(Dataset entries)
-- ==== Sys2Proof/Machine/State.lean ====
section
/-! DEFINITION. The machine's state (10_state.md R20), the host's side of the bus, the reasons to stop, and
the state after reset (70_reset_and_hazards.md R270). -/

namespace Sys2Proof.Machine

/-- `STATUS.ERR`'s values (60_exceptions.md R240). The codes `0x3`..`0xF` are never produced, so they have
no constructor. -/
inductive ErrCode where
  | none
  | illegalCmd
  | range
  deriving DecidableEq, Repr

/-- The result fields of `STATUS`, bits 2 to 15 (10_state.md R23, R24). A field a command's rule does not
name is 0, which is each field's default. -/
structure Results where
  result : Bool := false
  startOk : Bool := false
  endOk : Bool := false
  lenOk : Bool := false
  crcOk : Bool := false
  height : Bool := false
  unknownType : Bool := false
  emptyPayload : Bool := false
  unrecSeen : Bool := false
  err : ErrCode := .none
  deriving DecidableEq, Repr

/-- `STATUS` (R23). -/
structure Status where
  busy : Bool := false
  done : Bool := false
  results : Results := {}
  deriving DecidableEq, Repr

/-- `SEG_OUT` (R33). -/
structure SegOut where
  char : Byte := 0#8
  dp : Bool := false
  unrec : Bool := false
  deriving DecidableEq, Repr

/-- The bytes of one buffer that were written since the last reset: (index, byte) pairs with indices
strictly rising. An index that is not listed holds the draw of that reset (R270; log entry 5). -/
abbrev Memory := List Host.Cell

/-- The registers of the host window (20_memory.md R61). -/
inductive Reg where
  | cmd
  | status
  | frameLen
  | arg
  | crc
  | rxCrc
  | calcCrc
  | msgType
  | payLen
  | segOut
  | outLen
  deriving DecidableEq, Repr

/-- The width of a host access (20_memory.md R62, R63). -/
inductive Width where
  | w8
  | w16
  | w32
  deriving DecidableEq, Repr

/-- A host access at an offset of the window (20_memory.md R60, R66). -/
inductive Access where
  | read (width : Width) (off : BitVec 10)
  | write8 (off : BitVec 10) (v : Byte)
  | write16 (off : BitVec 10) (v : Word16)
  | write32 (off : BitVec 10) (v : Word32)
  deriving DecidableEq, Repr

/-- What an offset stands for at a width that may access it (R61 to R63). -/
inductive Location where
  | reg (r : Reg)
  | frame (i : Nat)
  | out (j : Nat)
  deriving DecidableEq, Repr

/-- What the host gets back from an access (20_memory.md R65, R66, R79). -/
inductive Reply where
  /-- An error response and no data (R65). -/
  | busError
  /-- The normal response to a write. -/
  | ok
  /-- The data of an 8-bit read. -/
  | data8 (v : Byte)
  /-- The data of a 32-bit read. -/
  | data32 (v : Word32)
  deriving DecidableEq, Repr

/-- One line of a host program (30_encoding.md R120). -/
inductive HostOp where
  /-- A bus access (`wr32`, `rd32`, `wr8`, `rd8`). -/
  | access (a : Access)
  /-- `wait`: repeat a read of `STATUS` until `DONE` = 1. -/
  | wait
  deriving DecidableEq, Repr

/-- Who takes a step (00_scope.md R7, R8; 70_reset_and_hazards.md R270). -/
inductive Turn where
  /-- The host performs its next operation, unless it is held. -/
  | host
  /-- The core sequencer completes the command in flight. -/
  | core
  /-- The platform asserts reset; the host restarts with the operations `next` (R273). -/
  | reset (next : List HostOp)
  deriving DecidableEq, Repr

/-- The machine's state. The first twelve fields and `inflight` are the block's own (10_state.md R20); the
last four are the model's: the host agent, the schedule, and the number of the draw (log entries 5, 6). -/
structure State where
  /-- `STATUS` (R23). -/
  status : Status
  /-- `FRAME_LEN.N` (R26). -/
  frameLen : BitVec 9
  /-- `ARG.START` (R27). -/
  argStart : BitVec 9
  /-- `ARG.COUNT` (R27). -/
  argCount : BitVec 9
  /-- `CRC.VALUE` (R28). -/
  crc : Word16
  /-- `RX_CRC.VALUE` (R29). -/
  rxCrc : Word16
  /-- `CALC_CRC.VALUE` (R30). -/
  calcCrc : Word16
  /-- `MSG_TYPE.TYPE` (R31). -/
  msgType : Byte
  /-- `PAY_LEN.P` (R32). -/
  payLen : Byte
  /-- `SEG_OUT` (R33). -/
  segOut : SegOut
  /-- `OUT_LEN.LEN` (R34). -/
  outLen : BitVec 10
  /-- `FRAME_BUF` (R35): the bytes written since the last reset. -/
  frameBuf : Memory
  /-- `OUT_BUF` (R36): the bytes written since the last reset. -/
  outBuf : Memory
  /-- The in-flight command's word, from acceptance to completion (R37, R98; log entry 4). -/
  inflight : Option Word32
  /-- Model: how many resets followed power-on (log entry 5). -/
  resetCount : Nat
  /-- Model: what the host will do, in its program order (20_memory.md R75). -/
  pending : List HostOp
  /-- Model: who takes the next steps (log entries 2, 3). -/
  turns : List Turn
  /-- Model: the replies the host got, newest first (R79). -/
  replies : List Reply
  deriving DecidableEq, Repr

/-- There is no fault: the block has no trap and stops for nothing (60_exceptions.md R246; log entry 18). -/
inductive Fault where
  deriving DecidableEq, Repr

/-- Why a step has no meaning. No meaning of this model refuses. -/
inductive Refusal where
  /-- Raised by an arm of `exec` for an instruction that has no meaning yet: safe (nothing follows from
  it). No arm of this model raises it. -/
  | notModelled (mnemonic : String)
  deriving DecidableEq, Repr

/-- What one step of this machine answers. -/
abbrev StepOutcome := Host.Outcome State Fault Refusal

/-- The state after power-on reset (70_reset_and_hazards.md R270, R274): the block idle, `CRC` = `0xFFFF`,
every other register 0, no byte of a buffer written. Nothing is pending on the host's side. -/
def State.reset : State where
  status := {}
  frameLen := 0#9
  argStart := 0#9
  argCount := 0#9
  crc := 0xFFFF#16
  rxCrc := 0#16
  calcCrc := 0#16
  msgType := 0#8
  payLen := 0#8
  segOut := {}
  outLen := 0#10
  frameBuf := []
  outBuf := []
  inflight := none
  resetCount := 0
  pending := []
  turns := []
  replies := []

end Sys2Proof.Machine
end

*TASK REQUIREMENTS:* All records are to be printed again, exactly and completely.

*YOUR SOLUTION:*
-- ==== Sys2Proof/Machine/State.lean ====
section
/-! DEFINITION. The machine's state (10_state.md R20), the host's side of the bus, the reasons to stop, and
the state after reset (70_reset_and_hazards.md R270). -/

namespace Sys2Proof.Machine

/-- `STATUS.ERR`'s values (60_exceptions.md R240). The codes `0x3`..`0xF` are never produced, so they have
no constructor. -/
inductive ErrCode where
  | none
  | illegalCmd
  | range
  deriving DecidableEq, Repr

/-- The result fields of `STATUS`, bits 2 to 15 (10_state.md R23, R24). A field a command's rule does not
name is 0, which is each field's default. -/
structure Results where
  result : Bool := false
  startOk : Bool := false
  endOk : Bool := false
  lenOk : Bool := false
  crcOk : Bool := false
  height : Bool := false
  unknownType : Bool := false
  emptyPayload : Bool := false
  unrecSeen : Bool := false
  err : ErrCode := .none
  deriving DecidableEq, Repr

/-- `STATUS` (R23). -/
structure Status where
  busy : Bool := false
  done : Bool := false
  results : Results := {}
  deriving DecidableEq, Repr

/-- `SEG_OUT` (R33). -/
structure SegOut where
  char : Byte := 0#8
  dp : Bool := false
  unrec : Bool := false
  deriving DecidableEq, Repr

/-- The bytes of one buffer that were written since the last reset: (index, byte) pairs with indices
strictly rising. An index that is not listed holds the draw of that reset (R270; log entry 5). -/
abbrev Memory := List Host.Cell

/-- The registers of the host window (20_memory.md R61). -/
inductive Reg where
  | cmd
  | status
  | frameLen
  | arg
  | crc
  | rxCrc
  | calcCrc
  | msgType
  | payLen
  | segOut
  | outLen
  deriving DecidableEq, Repr

/-- The width of a host access (20_memory.md R62, R63). -/
inductive Width where
  | w8
  | w16
  | w32
  deriving DecidableEq, Repr

/-- A host access at an offset of the window (20_memory.md R60, R66). -/
inductive Access where
  | read (width : Width) (off : BitVec 10)
  | write8 (off : BitVec 10) (v : Byte)
  | write16 (off : BitVec 10) (v : Word16)
  | write32 (off : BitVec 10) (v : Word32)
  deriving DecidableEq, Repr

/-- What an offset stands for at a width that may access it (R61 to R63). -/
inductive Location where
  | reg (r : Reg)
  | frame (i : Nat)
  | out (j : Nat)
  deriving DecidableEq, Repr

/-- What the host gets back from an access (20_memory.md R65, R66, R79). -/
inductive Reply where
  /-- An error response and no data (R65). -/
  | busError
  /-- The normal response to a write. -/
  | ok
  /-- The data of an 8-bit read. -/
  | data8 (v : Byte)
  /-- The data of a 32-bit read. -/
  | data32 (v : Word32)
  deriving DecidableEq, Repr

/-- One line of a host program (30_encoding.md R120). -/
inductive HostOp where
  /-- A bus access (`wr32`, `rd32`, `wr8`, `rd8`). -/
  | access (a : Access)
  /-- `wait`: repeat a read of `STATUS` until `DONE` = 1. -/
  | wait
  deriving DecidableEq, Repr

/-- Who takes a step (00_scope.md R7, R8; 70_reset_and_hazards.md R270). -/
inductive Turn where
  /-- The host performs its next operation, unless it is held. -/
  | host
  /-- The core sequencer completes the command in flight. -/
  | core
  /-- The platform asserts reset; the host restarts with the operations `next` (R273). -/
  | reset (next : List HostOp)
  deriving DecidableEq, Repr

/-- The machine's state. The first twelve fields and `inflight` are the block's own (10_state.md R20); the
last four are the model's: the host agent, the schedule, and the number of the draw (log entries 5, 6). -/
structure State where
  /-- `STATUS` (R23). -/
  status : Status
  /-- `FRAME_LEN.N` (R26). -/
  frameLen : BitVec 9
  /-- `ARG.START` (R27). -/
  argStart : BitVec 9
  /-- `ARG.COUNT` (R27). -/
  argCount : BitVec 9
  /-- `CRC.VALUE` (R28). -/
  crc : Word16
  /-- `RX_CRC.VALUE` (R29). -/
  rxCrc : Word16
  /-- `CALC_CRC.VALUE` (R30). -/
  calcCrc : Word16
  /-- `MSG_TYPE.TYPE` (R31). -/
  msgType : Byte
  /-- `PAY_LEN.P` (R32). -/
  payLen : Byte
  /-- `SEG_OUT` (R33). -/
  segOut : SegOut
  /-- `OUT_LEN.LEN` (R34). -/
  outLen : BitVec 10
  /-- `FRAME_BUF` (R35): the bytes written since the last reset. -/
  frameBuf : Memory
  /-- `OUT_BUF` (R36): the bytes written since the last reset. -/
  outBuf : Memory
  /-- The in-flight command's word, from acceptance to completion (R37, R98; log entry 4). -/
  inflight : Option Word32
  /-- Model: how many resets followed power-on (log entry 5). -/
  resetCount : Nat
  /-- Model: what the host will do, in its program order (20_memory.md R75). -/
  pending : List HostOp
  /-- Model: who takes the next steps (log entries 2, 3). -/
  turns : List Turn
  /-- Model: the replies the host got, newest first (R79). -/
  replies : List Reply
  deriving DecidableEq, Repr

/-- There is no fault: the block has no trap and stops for nothing (60_exceptions.md R246; log entry 18). -/
inductive Fault where
  deriving DecidableEq, Repr

/-- Why a step has no meaning. No meaning of this model refuses. -/
inductive Refusal where
  /-- Raised by an arm of `exec` for an instruction that has no meaning yet: safe (nothing follows from
  it). No arm of this model raises it. -/
  | notModelled (mnemonic : String)
  deriving DecidableEq, Repr

/-- What one step of this machine answers. -/
abbrev StepOutcome := Host.Outcome State Fault Refusal

/-- The state after power-on reset (70_reset_and_hazards.md R270, R274): the block idle, `CRC` = `0xFFFF`,
every other register 0, no byte of a buffer written. Nothing is pending on the host's side. -/
def State.reset : State where
  status := {}
  frameLen := 0#9
  argStart := 0#9
  argCount := 0#9
  crc := 0xFFFF#16
  rxCrc := 0#16
  calcCrc := 0#16
  msgType := 0#8
  payLen := 0#8
  segOut := {}
  outLen := 0#10
  frameBuf := []
  outBuf := []
  inflight := none
  resetCount := 0
  pending := []
  turns := []
  replies := []

end Sys2Proof.Machine
end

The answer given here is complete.